Dataset records below:

/-- 42_mask_generator.md R170, R171, R173: `MG_NEXT` raises `NOT_RESET` before any `MG_INIT`; once done it returns 0 and changes
nothing else; otherwise it returns the mask of the positions and advances them. -/
def Obligations.MgNextReturnsMaskAndAdvances : Prop :=
  CmdFormat 0x71#8 .mgNext ∧
  (∀ s : State, s.mg.valid = false → exec .mgNext s = .next (recordError s .notReset 0x71#8)) ∧
  (∀ s : State, s.mg.valid = true → s.mg.done = true → exec .mgNext s = .next { s with mg := { s.mg with mask := 0 } }) ∧
  (∀ s : State, MaskGenSound s → s.mg.valid = true → s.mg.done = false →
    ∃ t, exec .mgNext s = .next t ∧
      t = { s with mg := { s.mg with mask := t.mg.mask, x := t.mg.x, done := t.mg.done } } ∧
      (∀ i < 64, t.mg.mask.getLsbD i = true ↔
        ∃ j < s.mg.latK.toNat, s.mg.x.getD j 0 + i + 1 = s.mg.latL.toNat) ∧
      (((∀ j < s.mg.latK.toNat, s.mg.x.getD j 0 = s.mg.latL.toNat - (s.mg.latK.toNat - j)) ∧
          t.mg.done = true ∧ t.mg.x = s.mg.x) ∨
        (∃ i < s.mg.latK.toNat, s.mg.x.getD i 0 ≠ s.mg.latL.toNat - (s.mg.latK.toNat - i) ∧
          (∀ j, i < j → j < s.mg.latK.toNat → s.mg.x.getD j 0 = s.mg.latL.toNat - (s.mg.latK.toNat - j)) ∧
          t.mg.done = false ∧ t.mg.x.getD i 0 = s.mg.x.getD i 0 + 1 ∧
          (∀ j, i < j → j < s.mg.latK.toNat → t.mg.x.getD j 0 = t.mg.x.getD (j - 1) 0 + 1) ∧
          (∀ j, j < i ∨ s.mg.latK.toNat ≤ j → t.mg.x.getD j 0 = s.mg.x.getD j 0))))

/-- The masks that `n` successive `MG_NEXT` commands return. -/
def Sys2Proof.Claims.masksReturned : Nat → State → List DWord
  | 0, _ => []
  | n + 1, s =>
    match exec .mgNext s with
    | .next t => t.mg.mask :: masksReturned n t
    | _ => []

/-- 42_mask_generator.md R174: after `MG_INIT` with a legal (L, k), k ≥ 1, the C(L, k) following `MG_NEXT` commands return L-bit
masks of weight k in strictly decreasing order, hence all of them, each once; every later one returns 0. -/
def Obligations.MaskEnumerationIsComplete : Prop :=
  ∀ (s t : State), passes s .mgInit = true → 1 ≤ s.mg.k.toNat → exec .mgInit s = .next t →
    (masksReturned (Nat.choose s.mg.l.toNat s.mg.k.toNat) t).length = Nat.choose s.mg.l.toNat s.mg.k.toNat ∧
    (masksReturned (Nat.choose s.mg.l.toNat s.mg.k.toNat) t).Pairwise (fun a b => b.toNat < a.toNat) ∧
    (∀ m ∈ masksReturned (Nat.choose s.mg.l.toNat s.mg.k.toNat) t,
      m.toNat < 2 ^ s.mg.l.toNat ∧ ((Finset.range 64).filter (fun i => m.getLsbD i = true)).card = s.mg.k.toNat) ∧
    (∀ n m, Nat.choose s.mg.l.toNat s.mg.k.toNat ≤ n → (masksReturned (n + 1) t)[n]? = some m → m = 0)

/-- 46_block_code.md R282: the masks of weight w that the block-code search tries are, in order, those the mask generator returns
for L = the codeword width and k = w. (log 18: the model lists them by a recursion of its own.) -/
def Obligations.SearchOrderIsGeneratorOrder : Prop :=
  ∀ (s t : State), passes s .mgInit = true → 1 ≤ s.mg.k.toNat → exec .mgInit s = .next t →
    masksOfWeight s.mg.l.toNat s.mg.k.toNat = masksReturned (Nat.choose s.mg.l.toNat s.mg.k.toNat) t

/-! ## Convolutional encoder -/

/-- 43_conv_encoder.md R180, R185: `CE_RESET` latches a legal configuration and begins a session in any session state, writing no
memory; `CE_SIZE` is not changed. -/
def Obligations.CeResetBeginsSession : Prop :=
  CmdFormat 0x10#8 .ceReset ∧
  ∀ s : State,
    (¬ (2 ≤ s.ce.cfg.k.toNat ∧ s.ce.cfg.k.toNat ≤ s.params.ceKMax ∧ 2 ≤ s.ce.cfg.n.toNat ∧ s.ce.cfg.n.toNat ≤ s.params.nMax ∧
        1 ≤ s.ce.cfg.plen.toNat ∧ s.ce.cfg.plen.toNat ≤ 32) → exec .ceReset s = .next (recordError s .badConfig 0x10#8)) ∧
    (encOk s.params s.ce.cfg → 2 ^ s.params.addrW < s.ce.cfg.outBase.toNat + s.ce.cfg.outLimit.toNat →
      exec .ceReset s = .next (recordError s .range 0x10#8)) ∧
    (encOk s.params s.ce.cfg → s.ce.cfg.outBase.toNat + s.ce.cfg.outLimit.toNat ≤ 2 ^ s.params.addrW →
      ∃ pl : List Word, exec .ceReset s = .next { s with ce := { s.ce with
          lat := { s.ce.cfg with poly := pl }, sr := 0, out := ⟨0, 7⟩, pcur := 0, inBytes := 0, session := .active } } ∧
        ∀ j < 8, pl.getD j 0 = if j < s.params.nMax then s.ce.cfg.poly.getD j 0 else s.ce.lat.poly.getD j 0)

/-- 43_conv_encoder.md R186, R189: a `CE_ENCODE` that passes its checks completes, consumes n puncture entries a bit, moves the
output cursor by exactly the bits it emits, counts its input bytes, and writes no byte outside the output bytes it touches. -/
def Obligations.CeEncodeCompletes : Prop :=
  ∀ s : State, s.params.Legal → EncoderSound s → passes s .ceEncode = true →
    ∃ t, exec .ceEncode s = .next t ∧
      t = { s with mem := t.mem, ce := { s.ce with
        sr := t.ce.sr, out := t.ce.out, pcur := t.ce.pcur, inBytes := s.ce.inBytes + s.ctl.srcLen } } ∧
      outPos t.ce.out = outPos s.ce.out + encodeBits s ∧
      t.ce.pcur.toNat = (s.ce.pcur.toNat + encodePositions s) % s.ce.lat.plen.toNat ∧
      SameOutside (outBytes s.ce.lat.outBase s.ce.out (encodeBits s)) s.mem t.mem ∧
      (encodeBits s = 0 → t.mem = s.mem)

/-- Bit `i` of the shift register after `c` cycles that shift in the bits `f 0, f 1, …` (43_conv_encoder.md R181, R184): the newest
input bit in bit K−1. -/
def Sys2Proof.Claims.srBit (s : State) (f : Nat → Bool) (c i : Nat) : Bool :=
  if s.ce.lat.k.toNat ≤ i + c then f (i + c - s.ce.lat.k.toNat) else s.ce.sr.getLsbD (i + c)

/-- Output position `q` of a run of cycles (43_conv_encoder.md R184, R192): polynomial `q mod n` of cycle `q div n`, the GF(2) sum of
the taps it selects. -/
def Sys2Proof.Claims.codeBit (s : State) (f : Nat → Bool) (q : Nat) : Bool :=
  oddCount s.ce.lat.k.toNat (fun i => srBit s f (q / s.ce.lat.n.toNat + 1) i &&
    (s.ce.lat.poly.getD (q % s.ce.lat.n.toNat) 0).getLsbD i)

/-- Input bit `j` of the source region of `s`, MSB first (43_conv_encoder.md R186). -/
def Sys2Proof.Claims.inputBit (s : State) (j : Nat) : Bool := streamBit s.mem s.ctl.srcAddr.toNat j

/-- What output bit `p` of the encoder's stream holds before anything is emitted there (43_conv_encoder.md R183): a byte begun at its
bit 7 is first cleared, so only a byte that the cursor already stands inside keeps its bits, and the emitted ones are OR-merged. -/
def Sys2Proof.Claims.merged (s : State) (p : Nat) : Bool :=
  decide (s.ce.out.bit ≠ 7 ∧ p / 8 = s.ce.out.byte.toNat) && streamBit s.mem s.ce.lat.outBase.toNat p

/-- 43_conv_encoder.md R181, R183, R184, R186, R191: `CE_ENCODE` writes, for every output position the puncture pattern keeps, the
parity of the tapped register bits, in order from the output cursor on and MSB first, OR-merged into a byte begun earlier; earlier
output bits stay; the shift register holds the newest input bits; the bits of the last byte below the cursor are 0 but in a byte
begun earlier. -/
def Obligations.CeEncodeWritesTapParities : Prop :=
  ∀ s t : State, s.params.Legal → EncoderSound s → passes s .ceEncode = true → exec .ceEncode s = .next t →
    (∀ q < encodePositions s, s.ce.lat.pmask.getLsbD ((s.ce.pcur.toNat + q) % s.ce.lat.plen.toNat) = true →
      streamBit t.mem s.ce.lat.outBase.toNat (outPos s.ce.out + kept s.ce.lat s.ce.pcur.toNat q) =
        (codeBit s (inputBit s) q || merged s (outPos s.ce.out + kept s.ce.lat s.ce.pcur.toNat q))) ∧
    (∀ p < outPos s.ce.out, streamBit t.mem s.ce.lat.outBase.toNat p = streamBit s.mem s.ce.lat.outBase.toNat p) ∧
    (∀ i < s.ce.lat.k.toNat, t.ce.sr.getLsbD i = srBit s (inputBit s) (8 * s.ctl.srcLen.toNat) i) ∧
    (∀ p, outPos t.ce.out ≤ p → p < 8 * ((outPos t.ce.out + 7) / 8) →
      streamBit t.mem s.ce.lat.outBase.toNat p = merged s p)

/-- 43_conv_encoder.md R187: `CE_FLUSH` raises `NOT_RESET`, `SPENT`, `OUT_OVERFLOW` in this order, and otherwise runs K cycles with
input bit 0, writing the tail's kept parities from the cursor on (R183), and leaves the session spent with an empty register.
Earlier output bits stay; the bits of the last byte below the final cursor are 0 but in a byte begun before the flush (R191). -/
def Obligations.CeFlushWritesTail : Prop :=
  CmdFormat 0x12#8 .ceFlush ∧
  ∀ s : State,
    (s.ce.session = .idle → exec .ceFlush s = .next (recordError s .notReset 0x12#8)) ∧
    (s.ce.session = .spent → exec .ceFlush s = .next (recordError s .spent 0x12#8)) ∧
    (s.ce.session = .active → 8 * s.ce.lat.outLimit.toNat < outPos s.ce.out + tailBits s →
      exec .ceFlush s = .next (recordError s .outOverflow 0x12#8)) ∧
    (s.params.Legal → EncoderSound s → s.ce.session = .active → outPos s.ce.out + tailBits s ≤ 8 * s.ce.lat.outLimit.toNat →
      ∃ t, exec .ceFlush s = .next t ∧
        t = { s with mem := t.mem, ce := { s.ce with sr := 0, out := t.ce.out, pcur := t.ce.pcur, session := .spent } } ∧
        outPos t.ce.out = outPos s.ce.out + tailBits s ∧
        t.ce.pcur.toNat = (s.ce.pcur.toNat + tailPositions s) % s.ce.lat.plen.toNat ∧
        SameOutside (outBytes s.ce.lat.outBase s.ce.out (tailBits s)) s.mem t.mem ∧
        (∀ q < tailPositions s, s.ce.lat.pmask.getLsbD ((s.ce.pcur.toNat + q) % s.ce.lat.plen.toNat) = true →
          streamBit t.mem s.ce.lat.outBase.toNat (outPos s.ce.out + kept s.ce.lat s.ce.pcur.toNat q) =
            (codeBit s (fun _ => false) q || merged s (outPos s.ce.out + kept s.ce.lat s.ce.pcur.toNat q))) ∧
        (∀ p < outPos s.ce.out, streamBit t.mem s.ce.lat.outBase.toNat p = streamBit s.mem s.ce.lat.outBase.toNat p) ∧
        (∀ p, outPos t.ce.out ≤ p → p < 8 * ((outPos t.ce.out + 7) / 8) →
          streamBit t.mem s.ce.lat.outBase.toNat p = merged s p))

/-- 43_conv_encoder.md R188: `CE_CALCSIZE` computes the document's formula exactly, below 2^28, from the live configuration. -/
def Obligations.CeCalcsizeIsTheFormula : Prop :=
  (∀ w, opOf w = 0x13#8 → decode w = .ok (.ceCalcsize (argOf w))) ∧
  ∀ (s : State) (a : BitVec 24),
    (¬ encOk s.params s.ce.cfg → exec (.ceCalcsize a) s = .next (recordError s .badConfig 0x13#8)) ∧
    (encOk s.params s.ce.cfg → ∃ v : Word,
      exec (.ceCalcsize a) s = .next { s with ce := { s.ce with size := v } } ∧ v.toNat < 2 ^ 28 ∧
      ∃ pb : Nat,
        pb = ((8 * a.toNat + s.ce.cfg.k.toNat) * s.ce.cfg.n.toNat *
            ((Finset.range s.ce.cfg.plen.toNat).filter (fun i => s.ce.cfg.pmask.getLsbD i = true)).card +
          (s.ce.cfg.plen.toNat - 1)) / s.ce.cfg.plen.toNat ∧
        v.toNat = (pb + 7) / 8)

/-- 43_conv_encoder.md R190: two `CE_ENCODE` commands on the two parts of an input leave the encoder, the memory and everything
else as one command on the whole input does (but for `SRC_ADDR` and `SRC_LEN`, which the host writes between them). -/
def Obligations.EncodeStreamingIdentity : Prop :=
  ∀ (s t : State) (n : Nat), s.params.Legal → EncoderSound s → passes s .ceEncode = true → n ≤ s.ctl.srcLen.toNat →
    s.ctl.srcAddr.toNat + n < 2 ^ 32 → exec .ceEncode s = .next t →
    ∃ u v, exec .ceEncode { s with ctl := { s.ctl with srcLen := BitVec.ofNat 32 n } } = .next u ∧
      exec .ceEncode { u with ctl := { u.ctl with
        srcAddr := s.ctl.srcAddr + BitVec.ofNat 32 n, srcLen := s.ctl.srcLen - BitVec.ofNat 32 n } } = .next v ∧
      t = { v with ctl := s.ctl }

/-- `x` is `s` with the encoder's session and its output region as `s` left them: the host may have written registers, other bytes of
the memory and commands of other units in between (70_reset_and_hazards.md R358, R359). -/
def Sys2Proof.Claims.SessionKept (s x : State) : Prop :=
  x.params = s.params ∧ x.ce = { s.ce with cfg := x.ce.cfg, size := x.ce.size } ∧
  ∀ a, s.ce.lat.outBase.toNat ≤ a → a < s.ce.lat.outBase.toNat + s.ce.lat.outLimit.toNat → Memory.read x.mem a = Memory.read s.mem a

/-- `CE_ENCODE` commands issued in the states `xs`, from the session of `s` on, consume the bits `bits` and leave `t`. -/
def Sys2Proof.Claims.Encodes : State → List State → List Bool → State → Prop
  | s, [], bits, t => bits = [] ∧ t = s
  | s, x :: xs, bits, t => SessionKept s x ∧ passes x .ceEncode = true ∧ ∃ y rest, exec .ceEncode x = .next y ∧
      bits = (List.range (8 * x.ctl.srcLen.toNat)).map (inputBit x) ++ rest ∧ Encodes y xs rest t

/-- A whole encoder session (00_scope.md R21: from the unit reset to the flush): `CE_RESET` in `r`, any number of `CE_ENCODE` that
consume `bits`, and `CE_FLUSH`, each passing its checks; `u` is the state after it. -/
def Sys2Proof.Claims.EncodeSession (r : State) (bits : List Bool) (u : State) : Prop :=
  ∃ s xs t x, passes r .ceReset = true ∧ exec .ceReset r = .next s ∧ Encodes s xs bits t ∧
    SessionKept t x ∧ passes x .ceFlush = true ∧ exec .ceFlush x = .next u

/-- 43_conv_encoder.md R192, R190: a punctured session, its tail included, emits, in order, exactly the bits of the non-punctured one on
the same input that the pattern keeps, however the input is split over its commands. -/
def Obligations.PunctureConsistency : Prop :=
  ∀ (r r' u u' : State) (bits : List Bool), r.params.Legal → r'.params.Legal →
    EncodeSession r bits u → EncodeSession r' bits u' →
    r'.ce.cfg.k = r.ce.cfg.k → r'.ce.cfg.n = r.ce.cfg.n → (∀ j < r.ce.cfg.n.toNat, r'.ce.cfg.poly.getD j 0 = r.ce.cfg.poly.getD j 0) →
    r'.ce.cfg.plen = 1 → r'.ce.cfg.pmask.getLsbD 0 = true →
    ∃ m, m = (bits.length + r.ce.cfg.k.toNat) * r.ce.cfg.n.toNat ∧
      (∀ q < m, r.ce.cfg.pmask.getLsbD (q % r.ce.cfg.plen.toNat) = true →
        streamBit u.mem r.ce.cfg.outBase.toNat (kept r.ce.cfg 0 q) = streamBit u'.mem r'.ce.cfg.outBase.toNat q) ∧
      outPos u.ce.out = kept r.ce.cfg 0 m ∧ outPos u'.ce.out = m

End of Dataset records.

**What the task requires:** Give again, word for word, the records from their first line to the one with "t.mg.done = false", and leave out all else.

**Result:**
/-- 42_mask_generator.md R170, R171, R173: `MG_NEXT` raises `NOT_RESET` before any `MG_INIT`; once done it returns 0 and changes
nothing else; otherwise it returns the mask of the positions and advances them. -/
def Obligations.MgNextReturnsMaskAndAdvances : Prop :=
  CmdFormat 0x71#8 .mgNext ∧
  (∀ s : State, s.mg.valid = false → exec .mgNext s = .next (recordError s .notReset 0x71#8)) ∧
  (∀ s : State, s.mg.valid = true → s.mg.done = true → exec .mgNext s = .next { s with mg := { s.mg with mask := 0 } }) ∧
  (∀ s : State, MaskGenSound s → s.mg.valid = true → s.mg.done = false →
    ∃ t, exec .mgNext s = .next t ∧
      t = { s with mg := { s.mg with mask := t.mg.mask, x := t.mg.x, done := t.mg.done } } ∧
      (∀ i < 64, t.mg.mask.getLsbD i = true ↔
        ∃ j < s.mg.latK.toNat, s.mg.x.getD j 0 + i + 1 = s.mg.latL.toNat) ∧
      (((∀ j < s.mg.latK.toNat, s.mg.x.getD j 0 = s.mg.latL.toNat - (s.mg.latK.toNat - j)) ∧
          t.mg.done = true ∧ t.mg.x = s.mg.x) ∨
        (∃ i < s.mg.latK.toNat, s.mg.x.getD i 0 ≠ s.mg.latL.toNat - (s.mg.latK.toNat - i) ∧
          (∀ j, i < j → j < s.mg.latK.toNat → s.mg.x.getD j 0 = s.mg.latL.toNat - (s.mg.latK.toNat - j)) ∧
          t.mg.done = false ∧ t.mg.x.getD i 0 = s.mg.x.getD i 0 + 1 ∧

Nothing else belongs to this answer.